## PROBLEM TO WORK ON
Each line that contains "SynthSt" needs to be copied from the listing.

## SOURCE MATERIAL
-- ==== Sys2Proof/Laws/KeepsUnits.lean ====
section
/-! SUPPORT. The queue of waiting commands, the fuses, the galley and its check bits under each operation: what the units of capture, clocks and power keep. -/

namespace Sys2Proof.Machine

set_option linter.unreachableTactic false
set_option linter.unusedTactic false
set_option linter.unnecessarySeqFocus false
set_option linter.unusedSimpArgs false

/-! ## Ops -/


theorem foldl_keeps {α β : Type} (p : State → β) (f : State → α → State) (h : ∀ s a, p (f s a) = p s) (l : List α)
    (s : State) : p (l.foldl f s) = p s := by
  induction l generalizing s with
  | nil => rfl
  | cons a t ih => simp [ih, h]

@[simp] theorem LifeCycle.reset_fuses (f : List (Nat × Word)) (x : BitVec 4) : (LifeCycle.reset f x).fuses = f := rfl

@[simp] theorem ite_pending (c : Prop) [Decidable c] (a b : State) : (if c then a else b).pending = if c then a.pending else b.pending := apply_ite _ c a b
@[simp] theorem ite_mem (c : Prop) [Decidable c] (a b : State) : (if c then a else b).mem = if c then a.mem else b.mem := apply_ite _ c a b
@[simp] theorem ite_chk (c : Prop) [Decidable c] (a b : State) : (if c then a else b).chk = if c then a.chk else b.chk := apply_ite _ c a b
@[simp] theorem ite_lcy (c : Prop) [Decidable c] (a b : State) : (if c then a else b).lcy = if c then a.lcy else b.lcy := apply_ite _ c a b
@[simp] theorem ite_fuses (c : Prop) [Decidable c] (a b : LifeCycle) : (if c then a else b).fuses = if c then a.fuses else b.fuses := apply_ite _ c a b

@[simp] theorem foldl_pending {α : Type} (f : State → α → State) (h : ∀ s a, (f s a).pending = s.pending) (l : List α)
    (s : State) : (l.foldl f s).pending = s.pending := foldl_keeps State.pending f h l s
@[simp] theorem foldl_fuses {α : Type} (f : State → α → State) (h : ∀ s a, (f s a).lcy.fuses = s.lcy.fuses) (l : List α)
    (s : State) : (l.foldl f s).lcy.fuses = s.lcy.fuses := foldl_keeps (fun z => z.lcy.fuses) f h l s
@[simp] theorem foldl_mem {α : Type} (f : State → α → State) (h : ∀ s a, (f s a).mem = s.mem) (l : List α)
    (s : State) : (l.foldl f s).mem = s.mem := foldl_keeps State.mem f h l s
@[simp] theorem foldl_chk {α : Type} (f : State → α → State) (h : ∀ s a, (f s a).chk = s.chk) (l : List α)
    (s : State) : (l.foldl f s).chk = s.chk := foldl_keeps State.chk f h l s

@[simp] theorem State.at__keeps (s : State) (t : Instant) :
    (State.at_ s t).pending = s.pending ∧
    (State.at_ s t).lcy.fuses = s.lcy.fuses ∧
    (State.at_ s t).mem = s.mem ∧
    (State.at_ s t).chk = s.chk := by
  unfold State.at_; (repeat' split) <;> (try simp) <;> (repeat' split) <;> (try simp)

@[simp] theorem State.drawn_keeps (s : State) :
    (State.drawn s).pending = s.pending ∧
    (State.drawn s).lcy.fuses = s.lcy.fuses ∧
    (State.drawn s).mem = s.mem ∧
    (State.drawn s).chk = s.chk := by
  unfold State.drawn; (repeat' split) <;> (try simp) <;> (repeat' split) <;> (try simp)

@[simp] theorem State.setChan_keeps (s : State) (c : Chan) (x : Channel) :
    (State.setChan s c x).pending = s.pending ∧
    (State.setChan s c x).lcy.fuses = s.lcy.fuses ∧
    (State.setChan s c x).mem = s.mem ∧
    (State.setChan s c x).chk = s.chk := by
  unfold State.setChan; (repeat' split) <;> (try simp) <;> (repeat' split) <;> (try simp)

@[simp] theorem State.modChan_keeps (s : State) (c : Chan) (f : Channel → Channel) :
    (State.modChan s c f).pending = s.pending ∧
    (State.modChan s c f).lcy.fuses = s.lcy.fuses ∧
    (State.modChan s c f).mem = s.mem ∧
    (State.modChan s c f).chk = s.chk := by
  unfold State.modChan; (repeat' split) <;> (try simp) <;> (repeat' split) <;> (try simp)

@[simp] theorem State.setSynth_keeps (s : State) (k : Synth) (x : SynthSt) :
    (State.setSynth s k x).pending = s.pending ∧
    (State.setSynth s k x).lcy.fuses = s.lcy.fuses ∧
    (State.setSynth s k x).mem = s.mem ∧
    (State.setSynth s k x).chk = s.chk := by
  unfold State.setSynth; (repeat' split) <;> (try simp) <;> (repeat' split) <;> (try simp)

@[simp] theorem State.modSynth_keeps (s : State) (k : Synth) (f : SynthSt → SynthSt) :
    (State.modSynth s k f).pending = s.pending ∧
    (State.modSynth s k f).lcy.fuses = s.lcy.fuses ∧
    (State.modSynth s k f).mem = s.mem ∧
    (State.modSynth s k f).chk = s.chk := by
  unfold State.modSynth; (repeat' split) <;> (try simp) <;> (repeat' split) <;> (try simp)

@[simp] theorem State.setRing_keeps (s : State) (r : Ring) (x : RingSt) :
    (State.setRing s r x).pending = s.pending ∧
    (State.setRing s r x).lcy.fuses = s.lcy.fuses ∧
    (State.setRing s r x).mem = s.mem ∧
    (State.setRing s r x).chk = s.chk := by
  unfold State.setRing; (repeat' split) <;> (try simp) <;> (repeat' split) <;> (try simp)

@[simp] theorem State.modRing_keeps (s : State) (r : Ring) (f : RingSt → RingSt) :
    (State.modRing s r f).pending = s.pending ∧
    (State.modRing s r f).lcy.fuses = s.lcy.fuses ∧
    (State.modRing s r f).mem = s.mem ∧
    (State.modRing s r f).chk = s.chk := by
  unfold State.modRing; (repeat' split) <;> (try simp) <;> (repeat' split) <;> (try simp)

@[simp] theorem State.setPch_keeps (s : State) (q : Pch) (x : PcSt) :
    (State.setPch s q x).pending = s.pending ∧
    (State.setPch s q x).lcy.fuses = s.lcy.fuses ∧
    (State.setPch s q x).mem = s.mem ∧
    (State.setPch s q x).chk = s.chk := by
  unfold State.setPch; (repeat' split) <;> (try simp) <;> (repeat' split) <;> (try simp)

@[simp] theorem State.modPch_keeps (s : State) (q : Pch) (f : PcSt → PcSt) :
    (State.modPch s q f).pending = s.pending ∧
    (State.modPch s q f).lcy.fuses = s.lcy.fuses ∧
    (State.modPch s q f).mem = s.mem ∧
    (State.modPch s q f).chk = s.chk := by
  unfold State.modPch; (repeat' split) <;> (try simp) <;> (repeat' split) <;> (try simp)

@[simp] theorem State.setSrc_keeps (s : State) (n : Source) (x : SrcSt) :
    (State.setSrc s n x).pending = s.pending ∧
    (State.setSrc s n x).lcy.fuses = s.lcy.fuses ∧
    (State.setSrc s n x).mem = s.mem ∧
    (State.setSrc s n x).chk = s.chk := by
  unfold State.setSrc; (repeat' split) <;> (try simp) <;> (repeat' split) <;> (try simp)

@[simp] theorem State.setDom_keeps (s : State) (d : Dom) (x : DomSt) :
    (State.setDom s d x).pending = s.pending ∧
    (State.setDom s d x).lcy.fuses = s.lcy.fuses ∧
    (State.setDom s d x).mem = s.mem ∧
    (State.setDom s d x).chk = s.chk := by
  unfold State.setDom; (repeat' split) <;> (try simp) <;> (repeat' split) <;> (try simp)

## COMPLETED EXERCISE
@[simp] theorem State.setSynth_keeps (s : State) (k : Synth) (x : SynthSt) :
@[simp] theorem State.modSynth_keeps (s : State) (k : Synth) (f : SynthSt → SynthSt) :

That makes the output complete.